9 myths about the Greece crisis

This was the week Greece made history by defaulting on its €1.55bn debt to the International Monetary Fund (IMF), becoming the first developed economy to miss a repayment.

Its banks closed, the Athens stock exchange was shut, and cash machine withdrawals were capped at €60.

A snap referendum was called by prime minister Alexis Tsipras to let the Greek people determine the country's fate – accept a bailout deal from their international creditors, or reject it in a move widely seen as a vote for Eurozone withdrawal.

Greek voters have a stark decision to make on Sunday, but their crisis is a murky one in which myths abound...

1. Grexit is now inevitable

Unable to repay its IMF debt, Greece is now in default – something which assures the country's exit from Europe. Or so it has been argued.

While the situation is perilously close to the point of no return, a Grexit is still not a sure thing.

From a legal standpoint, Greece's default does not entail automatic Eurozone expulsion.

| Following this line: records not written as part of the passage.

-- ==== Sys2Proof/Safety.lean ====
section
/-! DEFINITION. What claims about the core are stated in: the parts of the state and which of them two states share
(frames), the invariant of a core in use, the states in which a CPU tick runs an instruction, the pixels of a sprite,
and which states differ only in what no instruction can see. -/

namespace Sys2Proof.Machine

/-- A part of the state, as fine as the spec addresses it. -/
inductive Part where
  | cfg
  | reg (r : Nibble)
  | index
  | pc
  | slot (k : Nat)
  | sp
  | delay
  | sound
  /-- the byte of RAM at an address -/
  | byte (a : Nat)
  /-- a row of the display -/
  | row (y : Nat)
  | live
  | locked
  | run
  | waitReg
  | pendingKey
  | tone
  | fault
  | loaded
  | events
  | draws
  | schedule
deriving DecidableEq, Repr

/-- The part holds the same in both states. A byte of RAM is what `MemRead` gives there. -/
def Part.same (p : Part) (s t : State) : Prop :=
  match p with
  | .cfg => t.cfg = s.cfg
  | .reg r => t.reg r = s.reg r
  | .index => t.i = s.i
  | .pc => t.pc = s.pc
  | .slot k => t.stack[k]? = s.stack[k]?
  | .sp => t.sp = s.sp
  | .delay => t.dt = s.dt
  | .sound => t.st = s.st
  | .byte a => memRead t a = memRead s a
  | .row y => t.display[y]? = s.display[y]?
  | .live => t.live = s.live
  | .locked => t.locked = s.locked
  | .run => t.cpu = s.cpu
  | .waitReg => t.waitReg = s.waitReg
  | .pendingKey => t.pendingKey = s.pendingKey
  | .tone => t.tone = s.tone
  | .fault => t.fault = s.fault
  | .loaded => t.loaded = s.loaded
  | .events => t.events = s.events
  | .draws => t.draws = s.draws
  | .schedule => t.schedule = s.schedule

/-- The frame of a step from `s` to `t`: every part outside `writes` is unchanged, every byte of RAM, register, stack
slot and display row among them. -/
def Frame (writes : Part → Prop) (s t : State) : Prop := ∀ p, ¬ writes p → p.same s t

/-- What holds of a core in use: the configuration is within its bounds (R6), RAM is in its canonical form and inside
`MEM_SIZE`, the stack has `STACK_DEPTH` slots and `SP` is within them (R37), the tone is ON exactly when ST is
positive (R275), and a key is latched only while PAUSED (R47). -/
structure Inv (s : State) : Prop where
  config : s.cfg.wellFormed = true
  ram : Memory.wf s.cfg s.ram
  slots : s.stack.length = s.cfg.stackDepth
  depth : s.sp ≤ s.cfg.stackDepth
  tone : s.tone = .on ↔ 0 < s.st.toNat
  latch : s.pendingKey ≠ none → s.cpu = .paused

/-- A CPU tick or timer tick has a step here (R305, R347, D31): the configuration is within its bounds, a program is
loaded and no fault is recorded. -/
structure Ticks (s : State) : Prop where
  config : s.cfg.wellFormed = true
  loaded : s.loaded = true
  noFault : s.fault = none

/-- A CPU tick fetches an instruction here (R105). -/
structure Ready (s : State) : Prop extends Ticks s where
  running : s.cpu = .running

/-- The state an instruction's meaning starts from in a tick of `s` (R105, R36): keys locked, PC advanced by 2. -/
def fetched (s : State) : State := (inputLock s).setPc (s.pc.toNat + 2)

/-- Does a sprite byte drawn at `x` light column `c`: bit 7 at column `x mod 64`, the columns past 63 dropped (R240 to
R242). -/
def spritePixel (x : Nat) (b : Byte) (c : Nat) : Bool :=
  decide (x % 64 ≤ c) && decide (c < x % 64 + 8) && b.getLsbD (7 - (c - x % 64))

/-- The source register of 8xy6 and 8xyE in plain words (R10): Vy when overridden so, or when not overridden and the
mode is CHIP_8. -/
def ShiftsVy (c : Config) : Prop := c.flags.shiftOverride.getD (decide (c.flags.mode = .chip8)) = true

/-- I moves after Fx55 and Fx65 (R10): when overridden so, or when not overridden and the mode is not SUPER_CHIP. -/
def IncrementsI (c : Config) : Prop := c.flags.incrementOverride.getD (decide (c.flags.mode ≠ .superChip)) = true

/-- Apply a change to the next state, if there is one. -/
def onNext (f : State → State) (o : Host.Outcome State Fault Refusal) : Host.Outcome State Fault Refusal :=
  match o with
  | .next t => .next (f t)
  | .fault e => .fault e
  | .refused r => .refused r

/-- Two states that differ at most in stack slots at and above `SP` (R39). -/
structure SameBelowSp (s t : State) : Prop where
  slots : ∀ k, k < s.sp → t.stack[k]? = s.stack[k]?
  length : t.stack.length = s.stack.length
  rest : { t with stack := s.stack } = s

/-- Both outcomes are next states related by `R`, or they are the same fault or the same refusal. -/
def OutcomesRelated (R : State → State → Prop) (o p : Host.Outcome State Fault Refusal) : Prop :=
  match o, p with
  | .next s, .next t => R s t
  | .fault e, .fault f => e = f
  | .refused a, .refused b => a = b
  | _, _ => False

end Sys2Proof.Machine
end

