/-! ### The key test -/

/-- The key test in one line: the bit of `locked`, with no draw, or the next free truth value (R281, D15). -/
theorem keyTest_eq {s : State} {x : Nibble} {p : Bool}
    (hkey : (s.reg x).toNat ≤ 15 → p = decide (s.locked.toNat / 2 ^ (s.reg x).toNat % 2 = 1))
    (hdraw : 15 < (s.reg x).toNat → p = Config.drawBool s.draws) :
    keyTest s x = (p, { s with draws := s.draws + if (s.reg x).toNat ≤ 15 then 0 else 1 }) := by
  rcases Nat.lt_or_ge 15 (s.reg x).toNat with hx | hx
  · rw [keyTest_draw hx, hdraw hx, if_neg (Nat.not_le.mpr hx)]
    rfl
  · rw [keyTest_key hx, hkey hx, keyBit, getLsbD_eq_decide, if_pos hx]
    rfl

theorem exec_skp_of_keyTest {s t : State} {x : Nibble} {p : Bool} (h : keyTest s x = (p, t)) :
    exec (.skp x) s = .next (skipIf p t) := by
  simp only [exec, execSkp, h]

theorem exec_sknp_of_keyTest {s t : State} {x : Nibble} {p : Bool} (h : keyTest s x = (p, t)) :
    exec (.sknp x) s = .next (skipIf (!p) t) := by
  simp only [exec, execSknp, h]

/-- A skip on a free or a locked bit: PC, the draws counted, and the frame. -/
theorem skipIf_draws_spec (c : Bool) (s : State) (n : Nat) :
    let t := skipIf c { s with draws := s.draws + n }
    t.pc.toNat = (s.pc.toNat + if c then 2 else 0) % 65536 ∧ t.draws = s.draws + n ∧
      Frame (fun p => p = .pc ∨ p = .draws) s t := by
  have hdraws : Frame (· = .draws) s { s with draws := s.draws + n } := by
    intro p hp
    cases p with
    | draws => exact absurd rfl hp
    | _ => rfl
  refine ⟨skipIf_pc c _, by rw [skipIf_eq, setPc_draws], ?_⟩
  exact (hdraws.mono fun _ h => .inr h).trans ((frame_skipIf c _).mono fun _ h => .inl h)

/-! ### The key wait and the key press -/

theorem frame_pauseForKey (s : State) (x : Nibble) :
    Frame (fun p => p = .run ∨ p = .waitReg ∨ p = .pendingKey) s (pauseForKey s x) := by
  intro p hp
  cases p with
  | run | waitReg | pendingKey => exact absurd (by simp) hp
  | _ => rfl

/-- Every key the host can name reaches `pressKey` (R323). -/
theorem keyDown_ok {k : Nat} (hk : k < 16) (s : State) : keyDown k s = .next (pressKey s (BitVec.ofNat 4 k)) :=
  if_pos hk

/-- A press sets the bit of its key, whether it was clear or set. -/
theorem pressKey_live_getLsbD (s : State) (k : Nibble) (j : Nat) :
    (pressKey s k).live.getLsbD j = (decide (j = k.toNat) || s.live.getLsbD j) := by
  rw [pressKey_eq, keyBit]
  by_cases hset : s.live.getLsbD k.toNat = true
  · rw [if_pos hset]
    by_cases hjk : j = k.toNat <;> simp [hjk, hset]
  · have hmask : (1#16 <<< k.toNat).getLsbD j = decide (j = k.toNat) := by
      rw [← BitVec.twoPow_eq, BitVec.getLsbD_twoPow]
      simp [show k.toNat < 16 from k.isLt, eq_comm]
    rw [if_neg hset, BitVec.getLsbD_or, hmask, Bool.or_comm]

/-- An edge is latched while PAUSED, if none is (R285). -/
theorem pressKey_pendingKey (s : State) (k : Nibble) :
    (pressKey s k).pendingKey =
      if s.live.getLsbD k.toNat = false ∧ s.cpu = .paused ∧ s.pendingKey = none then some k else s.pendingKey := by
  rw [pressKey_eq, keyBit]
  cases s.live.getLsbD k.toNat <;> simp

theorem frame_pressKey (s : State) (k : Nibble) :
    Frame (fun p => p = .live ∨ p = .pendingKey) s (pressKey s k) := by
  rw [pressKey_eq]
  split
  · exact Frame.refl _ s
  · intro p hp
    cases p with
    | live | pendingKey => exact absurd (by simp) hp
    | _ => rfl

/-! ### The statements -/

/-- Settles O51: the read of a bit of a row, or the refusal. -/
theorem pixelReadsOneBit : Obligations.PixelReadsOneBit := by
  intro s x y
  refine ⟨fun row hx hrow => ?_, fun hout => if_neg (by omega)⟩
  obtain ⟨hy, -⟩ := Vector.getElem?_eq_some_iff.mp hrow
  rw [pixel, if_pos ⟨hx, Nat.le_of_lt_succ hy⟩, displayGet, hrow]
  exact congrArg Host.Outcome.next (getLsbD_eq_decide row (63 - x))

/-- Settles O55: `keyTest_eq` gives the test and the draws, `skipIf` the rest. -/
theorem skipOnKey : Obligations.SkipOnKey := by
  intro s x p
  refine ⟨packXKK_field 0xE x 0x9E, packXKK_field 0xE x 0xA1, fun hkey hdraw => ?_⟩
  have htest := keyTest_eq hkey hdraw
  obtain ⟨hpc, hdraws, hframe⟩ := skipIf_draws_spec (!p) s (if (s.reg x).toNat ≤ 15 then 0 else 1)
  exact ⟨⟨_, exec_skp_of_keyTest htest, skipIf_draws_spec p s _⟩, _, exec_sknp_of_keyTest htest,
    by cases p <;> exact hpc, hdraws, hframe⟩

/-- Settles O56: the meaning is one assignment of the run state, `waitReg` and the latch. -/
theorem keyWaitPauses : Obligations.KeyWaitPauses := by
  intro s x
  exact ⟨packXKK_field 0xF x 0x0A, _, rfl, rfl, rfl, rfl, frame_pauseForKey s x⟩

/-- Settles O57: the press of the key the number names, bit by bit, with its latch and its frame. -/
theorem keyDownLatchesEdge : Obligations.KeyDownLatchesEdge := by
  intro s k hk
  have hnum : (BitVec.ofNat 4 k).toNat = k := by
    rw [BitVec.toNat_ofNat, Nat.mod_eq_of_lt hk]
  have hlatch := pressKey_pendingKey s (BitVec.ofNat 4 k)
  rw [hnum] at hlatch
  refine ⟨_, keyDown_ok hk s, fun j _ => by rw [pressKey_live_getLsbD, hnum],
    fun hclear hpaused hnone => ⟨_, hlatch.trans (if_pos ⟨hclear, hpaused, hnone⟩), hnum⟩, fun hno => ?_,
    frame_pressKey s _⟩
  refine hlatch.trans (if_neg ?_)
  rintro ⟨hclear, hpaused, hnone⟩
  rcases hno with hset | hrun | hpending
  · exact Bool.false_ne_true (hclear.symm.trans hset)
  · cases hrun.symm.trans hpaused
  · exact hpending hnone

/-- Settles O59: the check both key operations begin with. -/
theorem keysAboveFifteenRefused : Obligations.KeysAboveFifteenRefused :=
  fun _ _ hk => ⟨if_neg (Nat.not_lt.mpr hk), if_neg (Nat.not_lt.mpr hk)⟩

end Sys2Proof.Machine

/-! PROOFS (`30_encoding.md`, R104, R105 and R109; `45_timers_input.md`, R280, R284 and R286; `60_exceptions.md`,
R305, R327 and R347). The fetch, the CPU tick and the step. A fetch is two reads of RAM or the fault of the first
that fails; a tick is refused, or resumes, or runs what the fetch decodes to; and a step is the tick whenever the
schedule says so, on a state that differs in the schedule alone. -/

namespace Sys2Proof.Machine

/-! ### The fetch -/

/-- A fetch that leaves RAM is the fault of the first of its two addresses outside (R104, D13). -/
theorem fetch_error {s : State} (h : s.cfg.memSize ≤ s.pc.toNat + 1) :
    fetch s = .error (.memoryRange (max s.pc.toNat s.cfg.memSize)) := by
  rcases Nat.lt_or_ge s.pc.toNat s.cfg.memSize with hpc | hpc
  · rw [Nat.max_eq_right hpc.le, show s.cfg.memSize = s.pc.toNat + 1 by omega]
    simp only [fetch, memRead_ok hpc, memRead_error h]
  · rw [Nat.max_eq_left hpc]
    simp only [fetch, memRead_error hpc]

/-- A word is the join of the bytes that make up its value (R73). -/
theorem joinBytes_eq {hi lo : Byte} {w : Word} (h : w.toNat = hi.toNat * 256 + lo.toNat) : joinBytes hi lo = w :=
  BitVec.eq_of_toNat_eq ((joinBytes_toNat hi lo).trans h.symm)

/-! ### The CPU tick -/

section
variable {s : State} {hi lo : Byte} {w : Word} (hs : Ready s) (hhi : memRead s s.pc.toNat = .ok hi)
  (hlo : memRead s (s.pc.toNat + 1) = .ok lo) (hw : w.toNat = hi.toNat * 256 + lo.toNat)
include hhi hlo hw

/-- What the tick of `s` fetches, after its snapshot of the keys. -/
theorem fetch_inputLock : fetch (inputLock s) = .ok (w, fetched s) :=
  joinBytes_eq hw ▸ fetch_of_memRead (s := inputLock s) hhi hlo

include hs

/-- The tick of a core that runs, where the bytes at PC are an instruction (R105). -/
theorem cpuTick_exec {i : Instr} (hd : decode w = .ok i) : cpuTick s = exec i (fetched s) := by
  simp only [cpuTick_running hs, fetchAndExecute, fetch_inputLock hhi hlo hw, hd]

/-- The same, where they are none (R109). -/
theorem cpuTick_unrecognized (hd : decode w = .error (.unrecognizedOpcode w)) :
    cpuTick s = .fault (.unrecognizedOpcode w) := by
  simp only [cpuTick_running hs, fetchAndExecute, fetch_inputLock hhi hlo hw, hd]
  rfl

end

/-- The tick of a core that runs, where a byte of the fetch is outside RAM (R302). -/
theorem cpuTick_fetch_outside {s : State} (hs : Ready s) (h : s.cfg.memSize ≤ s.pc.toNat + 1) :
    cpuTick s = .fault (.memoryRange (max s.pc.toNat s.cfg.memSize)) := by
  simp only [cpuTick_running hs, fetchAndExecute, fetch_error (s := inputLock s) h]
  rfl

/-- The core runs whatever its schedule is. -/
theorem Ready.withSchedule {s : State} (h : Ready s) (ops : List HostOp) : Ready { s with schedule := ops } :=
  ⟨⟨h.config, h.loaded, h.noFault⟩, h.running⟩

/-! ### The PAUSED tick -/

theorem frame_inputLock (s : State) : Frame (· = .locked) s (inputLock s) := by
  intro p hp
  cases p with
  | locked => exact absurd rfl hp
  | _ => rfl

theorem resumeIfEdge_reg {s : State} {k : Nibble} (h : s.pendingKey = some k) :
    ((resumeIfEdge s).reg s.waitReg).toNat = k.toNat := by
  have hreg : (resumeIfEdge s).reg s.waitReg = (s.setReg s.waitReg (k.zeroExtend 8)).reg s.waitReg := by
    rw [resumeIfEdge_some h]
    rfl
  have := k.isLt
  rw [hreg, setReg_reg, if_pos rfl]
  exact (BitVec.toNat_setWidth 8 k).trans (Nat.mod_eq_of_lt (by omega))

theorem frame_resumeIfEdge (s : State) :
    Frame (fun p => p = .run ∨ p = .pendingKey ∨ p = .reg s.waitReg) s (resumeIfEdge s) := by
  cases hk : s.pendingKey with
  | none =>
    rw [resumeIfEdge_none hk]
    exact Frame.refl _ s
  | some k =>
    rw [resumeIfEdge_some hk]
    refine ((frame_setReg s s.waitReg (k.zeroExtend 8)).mono fun _ h => .inr (.inr h)).trans fun p hp => ?_
    cases p with
    | run | pendingKey => exact absurd (by simp) hp
    | _ => rfl

/-! ### Refusals -/

theorem cpuTick_refused {s : State} {r : Refusal} (h : tickRefusal s = some r) : cpuTick s = .refused r := by
  simp only [cpuTick, h]

theorem timerTick_refused {s : State} {r : Refusal} (h : tickRefusal s = some r) : timerTick s = .refused r := by
  simp only [timerTick, h]

theorem tickRefusal_badConfiguration {s : State} (h : s.cfg.wellFormed = false) :
    tickRefusal s = some .badConfiguration := by
  simp only [tickRefusal, h]

theorem tickRefusal_notLoaded {s : State} (hc : s.cfg.wellFormed = true) (hl : s.loaded = false) :
    tickRefusal s = some .notLoaded := by
  simp only [tickRefusal, hc, hl]

theorem tickRefusal_faulted {s : State} {f : Fault} (hc : s.cfg.wellFormed = true) (hl : s.loaded = true)
    (hf : s.fault = some f) : tickRefusal s = some (.faulted f) := by
  simp only [tickRefusal, hc, hl, hf]

theorem loadOp_badConfiguration {s : State} (h : s.cfg.wellFormed = false) (image : Option (List Byte)) :
    loadOp image s = .refused .badConfiguration := by
  simp only [loadOp, load, h]

/-! ### A driving cycle of a waiting core -/

/-- With no edge latched a PAUSED tick snapshots the keys (R284). -/
theorem cpuTick_waiting {s : State} (h : Ticks s) (hp : s.cpu = .paused) (hk : s.pendingKey = none) :
    cpuTick s = .next (inputLock s) := by
  rw [cpuTick_paused h hp, resumeIfEdge_none (s := inputLock s) hk]

theorem runOps_waiting_cons {s : State} (h : Ticks s) (hp : s.cpu = .paused) (hk : s.pendingKey = none)
    (ops : List HostOp) : runOps (.cpuTick :: ops) s = runOps ops (inputLock s) := by
  simp only [runOps, hostOp, cpuTick_waiting h hp hk]

/-- Any number of such ticks, of at least one, is one snapshot of the keys. -/
theorem runOps_waiting {s : State} (h : Ticks s) (hp : s.cpu = .paused) (hk : s.pendingKey = none) (n : Nat)
    (ops : List HostOp) : runOps (List.replicate (n + 1) .cpuTick ++ ops) s = runOps ops (inputLock s) := by
  induction n generalizing s with
  | zero => exact runOps_waiting_cons h hp hk ops
  | succ n ih =>
    exact (runOps_waiting_cons h hp hk _).trans (ih (s := inputLock s) ⟨h.config, h.loaded, h.noFault⟩ hp hk)

/-! ### The statements -/

/-- Settles O6: both bytes read, or the fault of `fetch_error`. -/
theorem fetchReadsBigEndian : Obligations.FetchReadsBigEndian := by
  intro s
  refine ⟨fun hi lo hhi hlo => ?_, fun hpc => ?_, fun hpc => ?_⟩
  · exact ⟨_, _, fetch_of_memRead hhi hlo, joinBytes_toNat hi lo, BitVec.toNat_ofNat _ _, frame_setPc s _⟩
  · rw [fetch_error (by omega), Nat.max_eq_left hpc]
  · rw [fetch_error hpc.ge, Nat.max_eq_right (by omega), hpc]
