-- ==== Sys2Proof/Word.lean ====
section
/-! DEFINITION. The word types of the KHC HashEngine (00_scope.md R14, 20_memory.md R50). -/

namespace Sys2Proof

/-- A byte is 8 bits (R14). -/
abbrev Byte := BitVec 8

/-- The value of a register, of a command word and of the write data of a request: 32 bits (R28 to R32, R83). -/
abbrev Word := BitVec 32

/-- A host byte address: `ADDR_W = 19` bits (R50, R85). -/
abbrev Addr := BitVec 19

end Sys2Proof
end

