-- ==== Sys2Proof/Machine/State.lean ====
section
/-! DEFINITION. The state (10_state.md R21), the reasons a step can stop, and the state after reset (R40). -/

namespace Sys2Proof.Machine

/-- PHASE, the sequencer position (R22). An inductive type, as R86 allows; its code is `Phase.code`. -/
inductive Phase where
  | idle
  | expand
  | reorder
  | reduce
  | done
  | fault
deriving DecidableEq, Repr

/-- ERR, the code of the fault that put the engine in FAULT (R27); its number is `Err.code`. -/
inductive Err where
  | none
  | invalidInput
  | primitiveFailure
deriving DecidableEq, Repr

/-- The bytes of the host space that can be stored to, the WORK window (R34, R51): cells keyed by host address,
addresses strictly rising, no cell equal to what an unlisted address reads as (`Memory.wf`). -/
abbrev Memory := List Host.Cell

/-- The 546 chunks of scratchpad 2; each holds no value or `KRATE` bytes (R37). -/
abbrev Chunks := Vector (Option (List Byte)) 546

/-- The complete architectural state of one engine, the table of R21. -/
structure Engine where
  /-- PHASE (R22). -/
  phase : Phase
  /-- CHUNK (R23). -/
  chunk : BitVec 10
  /-- PREP_OK (R24). -/
  prepOk : Bool
  /-- BRANCH (R25). -/
  branch : Bool
  /-- ILL (R26). -/
  ill : Bool
  /-- ERR (R27). -/
  err : Err
  /-- WORK_LEN (R30). -/
  workLen : Word
  /-- HDR_LEN (R31). -/
  hdrLen : Word
  /-- VERSION (R32). -/
  version : Word
  /-- DIGEST (R33). -/
  digest : Vector Byte 40
  /-- WORK (R34). -/
  work : Memory
  /-- HDR, `HDR_BYTES` bytes (R35). -/
  hdr : List Byte
  /-- SP1, no value or `PSZ` bytes (R36). -/
  sp1 : Option (List Byte)
  /-- SP2 (R37). -/
  sp2 : Chunks
deriving DecidableEq, Repr

/-- The response to a bus request (30_encoding.md R83); a byte read returns 8 bits, a word read 32 bits. -/
inductive Response where
  | ok
  | ok8 (value : Byte)
  | ok32 (value : Word)
  | buserr
deriving DecidableEq, Repr

/-- One line of the host script, in the total order of 20_memory.md R63: a bus request, the RESET event, or the mark
`STEP` of one sequencer step taken at that point (30_encoding.md R90). -/
inductive ScriptLine where
  | request (header : BitVec 22) (wdata : Word)
  | reset
  | step
deriving DecidableEq, Repr

/-- The machine: the engine and the host it serves (00_scope.md R12). -/
structure State where
  /-- The engine's architectural state (R21). -/
  engine : Engine
  /-- The lines still to come, the next one first (the model's own field, log 7). -/
  script : List ScriptLine
  /-- What the host was answered, newest first (the model's own field, log 8). -/
  responses : List Response
deriving DecidableEq, Repr

/-- What stops the machine. No step of a state that meets R41 raises either. -/
inductive Fault where
  /-- REVCOPY read SP1, or REDUCE its source scratchpad, while it holds no value. Raised by those two; R111 says no run
  reaches it and that a model may treat it as a fault. Safe (log 11). -/
  | scratchpadEmpty
  /-- REVCOPY ran with CHUNK above 545, for which R105 gives no cursor. Raised by REVCOPY; R41 item 7 rules it out. Safe
  (log 11). -/
  | chunkOutOfRange
deriving DecidableEq, Repr

/-- What the model gives no meaning to. -/
inductive Refusal where
  /-- The instruction has no meaning yet. Raised by an arm of `exec` only; none is left. Safe. -/
  | notModelled (mnemonic : String)
  /-- A stage step was performed in a phase that does not enable it (R103, R105, R107: enabled exactly in its own phase).
  Raised by EXPAND, REVCOPY, REDUCE; `step` never does so, since PHASE selects the stage step (R86). Safe (log 10). -/
  | stageNotEnabled
deriving DecidableEq, Repr

/-- SP2 with no value in any chunk. -/
def noChunks : Chunks := Vector.replicate 546 Option.none

/-- DIGEST when no digest is ready: 40 bytes of 0x00 (R33). -/
def zeroDigest : Vector Byte 40 := Vector.replicate 40 0

/-- HDR as power-up left it: the free draw of R181 (log 6). -/
def powerUpHdr (P : Params) : List Byte := (List.range P.hdrBytes).map P.hdrInit

/-- The engine after the first RESET: the table of R40. WORK lists no cell and HDR is the power-up draw, since RESET
changes neither (R180, R181). -/
def Engine.afterReset (P : Params) : Engine where
  phase := .idle
  chunk := 0
  prepOk := false
  branch := false
  ill := false
  err := .none
  workLen := 0
  hdrLen := 0
  version := 0
  digest := zeroDigest
  work := []
  hdr := powerUpHdr P
  sp1 := Option.none
  sp2 := noChunks

/-- The machine right after reset: the engine of R40, no line to come, nothing answered (log 7, log 8). -/
def State.reset : State where
  engine := Engine.afterReset Config.params
  script := []
  responses := []

end Sys2Proof.Machine
end

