/-- Every step keeps a run correct, whatever the interleaving: so in every reachable state in DONE the digest is `KPOW` of
the staged header (R110). -/
def Obligations.StepKeepsRunCorrect : Prop :=
  ∀ s t : State, s.engine.Inv Config.params → s.engine.RunCorrect Config.params → step s = .next t →
    t.engine.RunCorrect Config.params

/-- R108, R112: a HASH accepted with enough header, and then the sequencer alone, ends after exactly 1 step where EXPAND
fails, 2 on Branch A, 548 on Branch B; it ends in DONE with `DIGEST = KPOW(H)`, or in FAULT with ERR = 2 and DIGEST zero
where `KPOW(H)` has no value, and is busy until then. That the sequencer moves when no line is left is the model's choice
(log 7), which stands for the fairness of 70_reset_and_hazards.md R187. -/
def Obligations.RunComputesKpow : Prop :=
  ∀ s : State, s.engine.Inv Config.params → s.engine.phase = .idle →
    Config.params.hdrBytes ≤ s.engine.hdrLen.toNat → s.script = [lineHash] →
    let P := Config.params
    let H := s.engine.hdr
    let n := if spongeHash P H (8 * P.hdrBytes) P.psz = none then 1
      else if 1 < sint32 (versionOf P H) then 548 else 2
    (∃ t, run (1 + n) s = .next t ∧ t.engine.version = versionOf P H ∧
      (t.engine.branch = true ↔ 1 < sint32 (versionOf P H)) ∧
      match kpow P H with
      | some d => t.engine.phase = .done ∧ t.engine.digest = d
      | none => t.engine.phase = .fault ∧ t.engine.err = .primitiveFailure ∧ ∀ k : Fin 40, t.engine.digest[k] = 0x00) ∧
    ∀ j, j < n → ∃ u, run (1 + j) s = .next u ∧ u.engine.phase.busy = true

/-- R106: from REORDER with CHUNK = 0, after exactly 546 REVCOPY steps `SP2 = REV(SP1)`, CHUNK = 546 and PHASE = REDUCE.
With no line left the sequencer moves at every step, the model's choice (log 7; R187). -/
def Obligations.ReorderLoopReverses : Prop :=
  ∀ (s : State) (pad : List Byte), s.engine.phase = .reorder → s.engine.chunk = 0 → s.engine.sp1 = some pad →
    pad.length = Config.params.psz → s.script = [] →
    ∃ t, run 546 s = .next t ∧ joinChunks t.engine.sp2.toList = some (rev Config.params pad) ∧
      t.engine.sp1 = some pad ∧ t.engine.chunk.toNat = 546 ∧ t.engine.phase = .reduce

/-- Writes to WORK and WORK_LEN never affect a run in progress (20_memory.md R64 (c), R110): two busy machines that differ
in them and in what their hosts were answered still differ only there after a step. -/
def Obligations.RunIgnoresWorkWindow : Prop :=
  let alike (s u : State) : Prop := s.script = u.script ∧
    u.engine = { s.engine with work := u.engine.work, workLen := u.engine.workLen }
  ∀ s t u : State, alike s u → s.engine.phase.busy = true → step s = .next t →
    ∃ v, step u = .next v ∧ alike t v

/-! ### Values -/

/-- R29: every field of STATUS at its place, the reserved bits 7:6 and 31:10 zero; a read of STATUS has no side effect, a
write of it is `ok` and changes nothing. -/
def Obligations.StatusLayout : Prop :=
  (∀ e : Engine,
    e.status.extractLsb' 0 3 = e.phase.code ∧ e.status.getLsbD 3 = e.prepOk ∧ e.status.getLsbD 4 = e.branch ∧
    e.status.getLsbD 5 = e.ill ∧ e.status.extractLsb' 6 2 = 0 ∧ e.status.extractLsb' 8 2 = e.err.code ∧
    e.status.extractLsb' 10 22 = 0 ∧
    e.status.toNat = e.phase.code.toNat + 8 * e.prepOk.toNat + 16 * e.branch.toNat + 32 * e.ill.toNat
      + 256 * e.err.code.toNat ∧
    e.phase.code.toNat ≤ 5 ∧ e.err.code.toNat ≤ 2) ∧
  ∀ (s : State) (d : Word),
    exec (.rd32 0x00004) s = .next { s with responses := .ok32 s.engine.status :: s.responses } ∧
    exec (.wr32 0x00004 d) s = .next { s with responses := .ok :: s.responses }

Addressing the European Parliament in April, Victor Constancio – VP of the European Central Bank (ECB) – said he was "convinced" a Greek exit would not result from a missed repayment, adding: "The treaty doesn't foresee that a country can be formally legally expelled from the euro."

However, a 'No' vote in Sunday's referendum on whether Greece should accept fresh bailout proposals would, it is widely believed, be the death knell for the country's Eurozone membership.